I am trying to turn the Wikipedia CirrusSearch dump into Parquet backed dask dataframe indexed by title on a 450G 16-core GCP instance. CirrusSearch dumps come as a single json line formatted file. The English Wipedia dumps contain 5M recards and are 12G compressed & 90+G expanded. An important detail is that the records are not completely flat.
The simplest way to do this would be
import json
import dask
from dask import bag as db, dataframe as ddf
from toolz import curried as tz
from toolz.curried import operator as op
blocksize=2**24
npartitions='auto'
parquetopts=dict(engine='fastparquet', object_encoding='json')
lang = 'en'
wiki = 'wiki'
date = 20180625
path='./'
source = f'{path}{lang}{wiki}-{date}-cirrussearch-content.json'
(
db
.read_text(source, blocksize=blocksize)
.map(json.loads)
.filter(tz.flip(op.contains, 'title'))
.to_dataframe()
.set_index('title', npartitions=npartitions)
.to_parquet(f'{lang}{wiki}-{date}-cirrussearch.pq', **parquetopts)
)
The first problem is that with the default scheduler this utilizes only one core. That problem can be avoided by explictly using either the distributed or multiprocessing schedulers.

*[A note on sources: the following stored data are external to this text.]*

-- ==== Sys2Proof/Machine/Stream.lean ====
section
/-! DEFINITION. The stream front end: conditions, waits, issue, loops and the end of a stream (R216, R224, R227 to R245, R371, R374). -/

namespace Sys2Proof.Machine

open Sys2Proof

/-! ## Advance through loops (R242) -/

/-- close_loops: the next offset and the loop stack. -/
def closeLoops (pc : Nat) : List Loop → Nat × List Loop
  | [] => (pc, [])
  | l :: r =>
    if pc = l.stop then
      if l.index + 1 < l.count then (l.start, { l with index := l.index + 1 } :: r) else closeLoops pc r
    else (pc, l :: r)

/-- Set the next offset and close the loops that end there (R242). -/
def State.moveTo (s : State) (c pc : Nat) : State :=
  let r := closeLoops pc (s.getCtx c).stack
  (s.modCtx c fun x => { x with stack := r.2 }).setPc c (BitVec.ofNat 64 r.1)

/-- A stream that has reached its length without a STREAM_END faults, also with the last member of a chain behind a pre-emption (R236, R239). -/
def State.overrun (s : State) (c : Nat) : State :=
  let r := (s.getCtx c).run
  if (r == .running || r == .stopping) && decide (s.streamLen c ≤ (s.pc c).toNat) then s.ctxFault c ⟨Err.STREAM_OVERRUN, 0, 0⟩ else s

/-- The signal of a command that retires at issue (R231). -/
def State.signalCmd (s : State) (c : Nat) (w : Cmd) : State :=
  if w.sigInc = 0 then s else s.signal c w.sigSem w.sigInc

/-! ## Skipping (R233, R241, R242) -/

/-- Commands that leave with a skipped one: the whole run of a chain under its head (R224). -/
def State.skipCount (s : State) (c off : Nat) (w : Cmd) : Nat :=
  if w.isHead then
    match s.chainRun c (off + 32) 16 with
    | .ok l => l.length + 1
    | .error _ => 1
  else 1

/-- A command skipped by its condition: it counts and the stream goes on (R233, R242). -/
def State.skipCmd (s : State) (c off : Nat) (w : Cmd) : State :=
  let n := s.skipCount c off w
  let s := s.inc (reg (pgCTX c) Off.CTX_SKIPPED) n
  let next := if w.opcode = 7 then off + 32 * (w.op 0 16 + 1) else off + 32 * n
  (s.moveTo c next).overrun c

/-! ## Control commands (R227, R241 to R244) -/

/-- Value of a register target (R227). -/
def State.target (s : State) (c t : Nat) : DWord := if t < 64 then s.par c t else s.areg c (t - 64)
/-- Write a register target (R227). -/
def State.setTarget (s : State) (c t : Nat) (v : DWord) : State := if t < 64 then s.setPar c t v else s.setAreg c (t - 64) v

/-- REG_ALU modulo 2^64 (R227). -/
def aluOp (op : Nat) (a b : DWord) : DWord :=
  match op with
  | 0 => a + b | 1 => a - b | 2 => a &&& b | 3 => a ||| b | 4 => a ^^^ b
  | 5 => a <<< (b.toNat % 64) | 6 => a >>> (b.toNat % 64)
  | 7 => if a ≤ b then a else b
  | 8 => if a ≤ b then b else a
  | _ => a * b

/-- SEM_SET (R227). -/
def State.semSet (s : State) (c : Nat) (w : Cmd) : State := s.wr (semKey c (w.op 0 8)) (BitVec.ofNat 32 (w.op 32 32))
/-- SEM_ADD (R227, R231). -/
def State.semAdd (s : State) (c : Nat) (w : Cmd) : State := s.signal c (w.op 0 8) (w.op 32 32)
/-- REG_SET (R227). -/
def State.regSet (s : State) (c : Nat) (w : Cmd) : State := s.setTarget c (w.op 0 7) w.op1
/-- REG_ALU (R227). -/
def State.regAlu (s : State) (c : Nat) (w : Cmd) : State :=
  let b := if w.opBit 21 then w.op1 else s.target c (w.op 14 7)
  s.setTarget c (w.op 0 7) (aluOp (w.op 22 4) (s.target c (w.op 7 7)) b)
/-- CNT_OP (R227). -/
def State.cntOp (s : State) (c : Nat) (w : Cmd) : State :=
  let k := cntKey c (w.op 0 3)
  let v := BitVec.ofNat 32 (w.op 32 32)
  s.wr k (match w.op 3 2 with | 0 => v | 1 => s.rd k + v | _ => s.rd k - v)
/-- CMP_SET (R227, R228). -/
def State.cmpSet (s : State) (c : Nat) (w : Cmd) : State :=
  let k := reg (pgCTX c) (Off.CTX_CMPn_CTRL + 8 * w.op 0 3)
  (s.wr k (BitVec.ofNat 32 (w.op 3 21))).wr (k + 4) (BitVec.ofNat 32 (w.op 64 32))

/-- LOOP_BEGIN past admission: the count is latched, the loop opens or its body is skipped (R241, R242). -/
def State.loopBegin (s : State) (c off : Nat) (w : Cmd) : State :=
  let v := s.par c (w.op 17 6)
  let n : Nat := if w.opBit 16 then v.toNat else w.op 24 24
  if n = 0 then s.moveTo c (off + 32 * (w.op 0 16 + 1))
  else
    let l : Loop := { start := off + 32, stop := off + 32 * (w.op 0 16 + 1), count := n, index := 0,
                      reg := if w.opBit 16 then some (w.op 17 6) else none }
    (s.modCtx c fun r => { r with stack := l :: r.stack }).setPc c (BitVec.ofNat 64 (off + 32))

/-- A taken SKIP (R242, R244). -/
def State.skipRange (s : State) (c off : Nat) (w : Cmd) : State :=
  (s.inc (reg (pgCTX c) Off.CTX_SKIPPED) (w.op 0 16)).moveTo c (off + 32 * (w.op 0 16 + 1))

/-- A command of engine class 0 that retires at issue and moves on by one (R227). -/
def State.control (s : State) (c : Nat) (w : Cmd) : State :=
  match w.opcode with
  | 1 => s.semSet c w
  | 2 => s.semAdd c w
  | 3 => s.regSet c w
  | 4 => s.regAlu c w
  | 5 => s.cntOp c w
  | 6 => s.cmpSet c w
  | _ => s

/-! ## Calendar entries written by streams (R319, R321) -/

/-- ENABLE of an entry set or cleared: an invalid entry stays disabled, a past instant counts late (R317, R319). -/
def State.calEnable (s : State) (e : Nat) (on : Bool) : State :=
  let k := calReg e Off.CAL_ENT_CTRL
  if !on then { s.wrBit k 0 false with lateEnt := s.lateEnt.filter (· != e) }
  else if !s.calValid e then (s.wrBit k 0 false).pageErr pgCAL Err.CAL_ENTRY_INVALID e 0 8
  else
    let s := s.wrBit k 0 true
    if s.calInstant e < s.now.toNat then { s with lateEnt := (s.lateEnt ++ [e]).eraseDups } else s

/-- CAL_SET (R321). -/
def State.calSet (s : State) (c : Nat) (w : Cmd) : Except Flt State :=
  let e := w.op 0 12
  if 1 ≤ s.calAction e && s.calValid e && s.calOwner e == s.ctxDom c then
    .ok ((s.wr64 (calReg e Off.CAL_ENT_INSTANT_LO) (s.par c (w.op 12 6))).calEnable e (w.opBit 18))
  else .error ⟨Err.CAL_ENTRY_DENIED, e, 0⟩

/-! ## Issue of engine commands -/

/-- The instances of a command (R216). -/
def State.instances (s : State) (c : Nat) (w : Cmd) (a : Admitted) : List InstOps :=
  if w.eclass = 1 then
    (List.range a.u.clN).flatMap fun i =>
      let cl := s.physClu c (a.u.clF + i)
      (List.range a.u.coN).map fun k =>
        let core := s.physCore cl (a.u.coF + k)
        ⟨cl, core, k, s.opnds c a.ds i k cl core, 0⟩
  else if isClusterClass w.eclass then
    (List.range a.u.clN).map fun i =>
      let cl := s.physClu c (a.u.clF + i)
      ⟨cl, 0, 0, s.opnds c a.ds i 0 cl 0, 0⟩
  else [⟨0, 0, 0, s.opnds c a.ds 0 0 0 0, 0⟩]

/-- A command in flight joins its context's list: its id. -/
def State.addLive (s : State) (c off : Nat) (w : Cmd) (left : Nat) (clus : List Nat) (insts : List InstOps := []) (par : DWord := 0)
    (waits : Bool := false) : State × Nat :=
  let id := (s.getCtx c).nextId
  let l : Live := { id := id, off := off, w := w, left := left, clus := clus, insts := insts, step := s.step' c, par := par, waits := waits }
  (s.modCtx c fun r => { r with nextId := id + 1, live := r.live ++ [l] }, id)

/-- The reservation of a unit on a cluster of the context (R284, R285). -/
def State.cluUnit (s : State) (c id cl : Nat) (core : Option Nat) (sub : Nat) (w : Cmd) : LUnit :=
  { acct := cl / 375, ix := cl % 375, owner := some (c, id), core := core, sub := sub, iclass := w.iclass, dom := s.domOf c, prio := s.ctxClass c }

/-- The reservation of a fabric command (R284). -/
def State.fabricUnit (s : State) (c id : Nat) (w : Cmd) : LUnit :=
  { acct := 8, ix := c, owner := some (c, id), iclass := w.iclass, dom := s.domOf c, prio := s.ctxClass c }

/-- Place of a pass in its chain: chain number, position, tail. -/
structure ChainAt where
  id : Nat
  pos : Nat
  tail : Bool
deriving DecidableEq, Repr

/-- The array's record of one instance of a PASS or TILE_DRAIN. -/
def State.mkPass (s : State) (c id off : Nat) (w : Cmd) (a : Admitted) (x : InstOps) (ch : Option ChainAt) : Pass :=
  { ctx := c, id := id, isPass := w.opcode == 0x10, off := off, w := w, step := s.step' c,
    a := x.get 0, b := x.get 1, c := x.get 2, d := x.get 3,
    next := s.physCore x.cl ((a.u.coF : Int) + (x.k : Int) + w.spoolNext).toNat,
    chain := ch.map fun h => h.id * 128 + x.k, pos := (ch.map ChainAt.pos).getD 0, tail := (ch.map ChainAt.tail).getD true,
    granted := false, phase := .wait, loaded := false, wts := [], win := 0, replays := 0, stat := 0, ovf := none, nans := [],
    smax := [], ssum := [], refs := [], stall := 0 }

/-- The records that a PASS or TILE_DRAIN puts in the queues of its cores; a pass whose every row is skipped needs no current (R216, R285). -/
def State.arrayPasses (s : State) (c id off : Nat) (w : Cmd) (a : Admitted) (insts : List InstOps) (ch : Option ChainAt) : List (InstOps × Pass) :=
  insts.map fun x =>
    let p := s.mkPass c id off w a x ch
    (x, { p with granted := p.isPass && s.allSkipped p })

/-- A PASS or TILE_DRAIN is queued on each core of its unit set and asks for its current (R93, R216, R285). -/
def State.issueArray (s : State) (c off : Nat) (w : Cmd) (a : Admitted) (insts : List InstOps) (ch : Option ChainAt) : State :=
  if w.opcode = 0x10 ∧ w.op 0 24 = 0 then
    (if w.opBit 111 then s.setPar c (w.op 105 6) 0 else s).signalCmd c w
  else
    let (s, id) := s.addLive c off w insts.length (insts.map InstOps.cl).eraseDups
    let ps := s.arrayPasses c id off w a insts ch
    let s := ps.foldl (fun t q => t.modCore (coreKey q.1.cl q.1.core) fun r => r.enqueue q.2) s
    s.askUnits ((ps.filter fun q => !q.2.granted).map fun q => s.cluUnit c id q.1.cl (some q.1.core) 0 w)

/-- The parameter register that a cluster command reads in its issue cycle: I_PAR of a mask walk, EPS_PAR of a normalisation (R140, R226, R229). -/
def State.parRead (s : State) (c : Nat) (w : Cmd) : DWord :=
  if w.opcode = 0x42 then s.par c (w.op 0 6) else s.par c (w.op 40 6)

/-- The mover that a command names (R226). -/
def moverOf (w : Cmd) : Nat := if w.opcode = 0x42 then w.op 80 2 else if w.eclass = 3 then w.op 0 2 else 0

/-- Router units start an operation: no phase of it has been read (R187). -/
def State.routerStart (s : State) (clus : List Nat) : State := s.clearRegs (clus.map fun cl => reg (pgRTE cl) Off.RTE_STATE)

/-- A vector, mover or router command joins the commands in flight and asks for the current of its instances; they start with the grant (R285). -/
def State.issueCluster (s : State) (c off : Nat) (w : Cmd) (insts : List InstOps) : State :=
  let (s, id) := s.addLive c off w 1 (insts.map InstOps.cl).eraseDups insts (s.parRead c w)
  let s := if w.eclass = 4 then s.routerStart (insts.map InstOps.cl) else s
  s.askUnits (insts.map fun x => s.cluUnit c id x.cl none (moverOf w) w)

The bigger problem with all schedulers and settings I have tried is memory usage. It appears that dask tries to load the entire dataframe into memory when indexing. Even 450G is not enough RAM for this.
- How can I reduce the memory usage for this task?
- How can I estimate the minimum memory required without resorting to trial and error?
- Is there a better approach?